WORK TASK ▸ Could you find every line in the records below that contains the word "opLog" and copy it?

:: RECORDS FOR PROCESSING

@[simp] theorem setBorrow_me (i : Nat) (x : Borrow) (s : State) : (setBorrow i x s).me = s.me := rfl
@[simp] theorem setBorrow_others (i : Nat) (x : Borrow) (s : State) : (setBorrow i x s).others = s.others := rfl
@[simp] theorem setBorrow_tick (i : Nat) (x : Borrow) (s : State) : (setBorrow i x s).tick = s.tick := rfl
@[simp] theorem setBorrow_work (i : Nat) (x : Borrow) (s : State) : (setBorrow i x s).work = s.work := rfl
@[simp] theorem setBorrow_kernel (i : Nat) (x : Borrow) (s : State) : (setBorrow i x s).kernel = s.kernel := rfl
@[simp] theorem setBorrow_engines (i : Nat) (x : Borrow) (s : State) : (setBorrow i x s).engines = s.engines := rfl
@[simp] theorem setBorrow_mem (i : Nat) (x : Borrow) (s : State) : (setBorrow i x s).mem = s.mem := rfl
@[simp] theorem setBorrow_services (i : Nat) (x : Borrow) (s : State) : (setBorrow i x s).services = s.services := rfl
@[simp] theorem setBorrow_nextSvc (i : Nat) (x : Borrow) (s : State) : (setBorrow i x s).nextSvc = s.nextSvc := rfl
@[simp] theorem setBorrow_links (i : Nat) (x : Borrow) (s : State) : (setBorrow i x s).links = s.links := rfl
@[simp] theorem setBorrow_failure (i : Nat) (x : Borrow) (s : State) : (setBorrow i x s).failure = s.failure := rfl
@[simp] theorem setBorrow_power (i : Nat) (x : Borrow) (s : State) : (setBorrow i x s).power = s.power := rfl
@[simp] theorem setBorrow_boot (i : Nat) (x : Borrow) (s : State) : (setBorrow i x s).boot = s.boot := rfl
@[simp] theorem setBorrow_opLog (i : Nat) (x : Borrow) (s : State) : (setBorrow i x s).opLog = s.opLog := rfl
@[simp] theorem setBorrow_agenda (i : Nat) (x : Borrow) (s : State) : (setBorrow i x s).agenda = s.agenda := rfl
@[simp] theorem setBorrow_outbox (i : Nat) (x : Borrow) (s : State) : (setBorrow i x s).outbox = s.outbox := rfl
@[simp] theorem setBorrow_fresh (i : Nat) (x : Borrow) (s : State) : (setBorrow i x s).fresh = s.fresh := rfl
@[simp] theorem setBorrow_lending_leases (i : Nat) (x : Borrow) (s : State) : (setBorrow i x s).lending.leases = s.lending.leases := rfl
@[simp] theorem setBorrow_lending_leaseCount (i : Nat) (x : Borrow) (s : State) : (setBorrow i x s).lending.leaseCount = s.lending.leaseCount := rfl
@[simp] theorem setBorrow_lending_term (i : Nat) (x : Borrow) (s : State) : (setBorrow i x s).lending.term = s.lending.term := rfl
@[simp] theorem setBorrow_lending_cobbler (i : Nat) (x : Borrow) (s : State) : (setBorrow i x s).lending.cobbler = s.lending.cobbler := rfl
@[simp] theorem setBorrow_lending_lastBeat (i : Nat) (x : Borrow) (s : State) : (setBorrow i x s).lending.lastBeat = s.lending.lastBeat := rfl
@[simp] theorem setBorrow_lending_lastSent (i : Nat) (x : Borrow) (s : State) : (setBorrow i x s).lending.lastSent = s.lending.lastSent := rfl
@[simp] theorem setBorrow_lending_offers (i : Nat) (x : Borrow) (s : State) : (setBorrow i x s).lending.offers = s.lending.offers := rfl
@[simp] theorem setBorrow_lending_requests (i : Nat) (x : Borrow) (s : State) : (setBorrow i x s).lending.requests = s.lending.requests := rfl
@[simp] theorem setBorrow_lending_synced (i : Nat) (x : Borrow) (s : State) : (setBorrow i x s).lending.synced = s.lending.synced := rfl
@[simp] theorem setBorrow_lending_timeSet (i : Nat) (x : Borrow) (s : State) : (setBorrow i x s).lending.timeSet = s.lending.timeSet := rfl
@[simp] theorem setBorrow_lending_heldUntil (i : Nat) (x : Borrow) (s : State) : (setBorrow i x s).lending.heldUntil = s.lending.heldUntil := rfl
@[simp] theorem setBorrow_lending_anchors (i : Nat) (x : Borrow) (s : State) : (setBorrow i x s).lending.anchors = s.lending.anchors := rfl
@[simp] theorem setBorrow_lending_electCell (i : Nat) (x : Borrow) (s : State) : (setBorrow i x s).lending.electCell = s.lending.electCell := rfl
@[simp] theorem setBorrow_lending_deadAnchors (i : Nat) (x : Borrow) (s : State) : (setBorrow i x s).lending.deadAnchors = s.lending.deadAnchors := rfl
@[simp] theorem setBorrow_lending_electing (i : Nat) (x : Borrow) (s : State) : (setBorrow i x s).lending.electing = s.lending.electing := rfl

@[simp] theorem setQueue_me (q : Nat) (x : LaunchQueue) (s : State) : (setQueue q x s).me = s.me := rfl
@[simp] theorem setQueue_others (q : Nat) (x : LaunchQueue) (s : State) : (setQueue q x s).others = s.others := rfl
@[simp] theorem setQueue_tick (q : Nat) (x : LaunchQueue) (s : State) : (setQueue q x s).tick = s.tick := rfl
@[simp] theorem setQueue_kernel (q : Nat) (x : LaunchQueue) (s : State) : (setQueue q x s).kernel = s.kernel := rfl
@[simp] theorem setQueue_engines (q : Nat) (x : LaunchQueue) (s : State) : (setQueue q x s).engines = s.engines := rfl
@[simp] theorem setQueue_mem (q : Nat) (x : LaunchQueue) (s : State) : (setQueue q x s).mem = s.mem := rfl
@[simp] theorem setQueue_services (q : Nat) (x : LaunchQueue) (s : State) : (setQueue q x s).services = s.services := rfl
@[simp] theorem setQueue_nextSvc (q : Nat) (x : LaunchQueue) (s : State) : (setQueue q x s).nextSvc = s.nextSvc := rfl
@[simp] theorem setQueue_lending (q : Nat) (x : LaunchQueue) (s : State) : (setQueue q x s).lending = s.lending := rfl
@[simp] theorem setQueue_links (q : Nat) (x : LaunchQueue) (s : State) : (setQueue q x s).links = s.links := rfl
@[simp] theorem setQueue_failure (q : Nat) (x : LaunchQueue) (s : State) : (setQueue q x s).failure = s.failure := rfl
@[simp] theorem setQueue_power (q : Nat) (x : LaunchQueue) (s : State) : (setQueue q x s).power = s.power := rfl
@[simp] theorem setQueue_boot (q : Nat) (x : LaunchQueue) (s : State) : (setQueue q x s).boot = s.boot := rfl
@[simp] theorem setQueue_opLog (q : Nat) (x : LaunchQueue) (s : State) : (setQueue q x s).opLog = s.opLog := rfl
@[simp] theorem setQueue_agenda (q : Nat) (x : LaunchQueue) (s : State) : (setQueue q x s).agenda = s.agenda := rfl
@[simp] theorem setQueue_outbox (q : Nat) (x : LaunchQueue) (s : State) : (setQueue q x s).outbox = s.outbox := rfl
@[simp] theorem setQueue_fresh (q : Nat) (x : LaunchQueue) (s : State) : (setQueue q x s).fresh = s.fresh := rfl
@[simp] theorem setQueue_work_lastHandle (q : Nat) (x : LaunchQueue) (s : State) : (setQueue q x s).work.lastHandle = s.work.lastHandle := rfl
@[simp] theorem setQueue_work_rr (q : Nat) (x : LaunchQueue) (s : State) : (setQueue q x s).work.rr = s.work.rr := rfl
@[simp] theorem setQueue_work_opened (q : Nat) (x : LaunchQueue) (s : State) : (setQueue q x s).work.opened = s.work.opened := rfl
@[simp] theorem setQueue_work_launches (q : Nat) (x : LaunchQueue) (s : State) : (setQueue q x s).work.launches = s.work.launches := rfl
@[simp] theorem setQueue_work_acceptCount (q : Nat) (x : LaunchQueue) (s : State) : (setQueue q x s).work.acceptCount = s.work.acceptCount := rfl
@[simp] theorem setQueue_work_device (q : Nat) (x : LaunchQueue) (s : State) : (setQueue q x s).work.device = s.work.device := rfl
@[simp] theorem setQueue_work_graphRecs (q : Nat) (x : LaunchQueue) (s : State) : (setQueue q x s).work.graphRecs = s.work.graphRecs := rfl
@[simp] theorem setQueue_work_graphs (q : Nat) (x : LaunchQueue) (s : State) : (setQueue q x s).work.graphs = s.work.graphs := rfl
@[simp] theorem setQueue_work_replays (q : Nat) (x : LaunchQueue) (s : State) : (setQueue q x s).work.replays = s.work.replays := rfl
@[simp] theorem setQueue_work_blocks (q : Nat) (x : LaunchQueue) (s : State) : (setQueue q x s).work.blocks = s.work.blocks := rfl
@[simp] theorem setQueue_work_regions (q : Nat) (x : LaunchQueue) (s : State) : (setQueue q x s).work.regions = s.work.regions := rfl
@[simp] theorem setQueue_work_gangs (q : Nat) (x : LaunchQueue) (s : State) : (setQueue q x s).work.gangs = s.work.gangs := rfl
@[simp] theorem setQueue_work_ageCount (q : Nat) (x : LaunchQueue) (s : State) : (setQueue q x s).work.ageCount = s.work.ageCount := rfl
@[simp] theorem setQueue_work_master (q : Nat) (x : LaunchQueue) (s : State) : (setQueue q x s).work.master = s.work.master := rfl
@[simp] theorem setQueue_work_deputy (q : Nat) (x : LaunchQueue) (s : State) : (setQueue q x s).work.deputy = s.work.deputy := rfl
@[simp] theorem setQueue_work_mirror (q : Nat) (x : LaunchQueue) (s : State) : (setQueue q x s).work.mirror = s.work.mirror := rfl
@[simp] theorem setQueue_work_evicted (q : Nat) (x : LaunchQueue) (s : State) : (setQueue q x s).work.evicted = s.work.evicted := rfl
@[simp] theorem setQueue_work_heldAcks (q : Nat) (x : LaunchQueue) (s : State) : (setQueue q x s).work.heldAcks = s.work.heldAcks := rfl
@[simp] theorem setQueue_work_cpUnits (q : Nat) (x : LaunchQueue) (s : State) : (setQueue q x s).work.cpUnits = s.work.cpUnits := rfl
@[simp] theorem setQueue_work_generations (q : Nat) (x : LaunchQueue) (s : State) : (setQueue q x s).work.generations = s.work.generations := rfl
@[simp] theorem setQueue_work_contexts (q : Nat) (x : LaunchQueue) (s : State) : (setQueue q x s).work.contexts = s.work.contexts := rfl

@[simp] theorem goto_id (a : BitVec 52) (w : Nat) (f : Fragment) : (f.goto a w).id = f.id := rfl
@[simp] theorem goto_head (a : BitVec 52) (w : Nat) (f : Fragment) : (f.goto a w).head = f.head := rfl
@[simp] theorem goto_last (a : BitVec 52) (w : Nat) (f : Fragment) : (f.goto a w).last = f.last := rfl
@[simp] theorem goto_mask (a : BitVec 52) (w : Nat) (f : Fragment) : (f.goto a w).mask = f.mask := rfl
@[simp] theorem goto_parent (a : BitVec 52) (w : Nat) (f : Fragment) : (f.goto a w).parent = f.parent := rfl
@[simp] theorem goto_reconv (a : BitVec 52) (w : Nat) (f : Fragment) : (f.goto a w).reconv = f.reconv := rfl
@[simp] theorem goto_hdr (a : BitVec 52) (w : Nat) (f : Fragment) : (f.goto a w).hdr = a := rfl
@[simp] theorem goto_widx (a : BitVec 52) (w : Nat) (f : Fragment) : (f.goto a w).widx = w := rfl
@[simp] theorem goto_wait (a : BitVec 52) (w : Nat) (f : Fragment) : (f.goto a w).wait = .ready := rfl

end Sys2Proof.Laws
end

::::

WRITTEN ANSWER ▸
@[simp] theorem setBorrow_opLog (i : Nat) (x : Borrow) (s : State) : (setBorrow i x s).opLog = s.opLog := rfl
@[simp] theorem setQueue_opLog (q : Nat) (x : LaunchQueue) (s : State) : (setQueue q x s).opLog = s.opLog := rfl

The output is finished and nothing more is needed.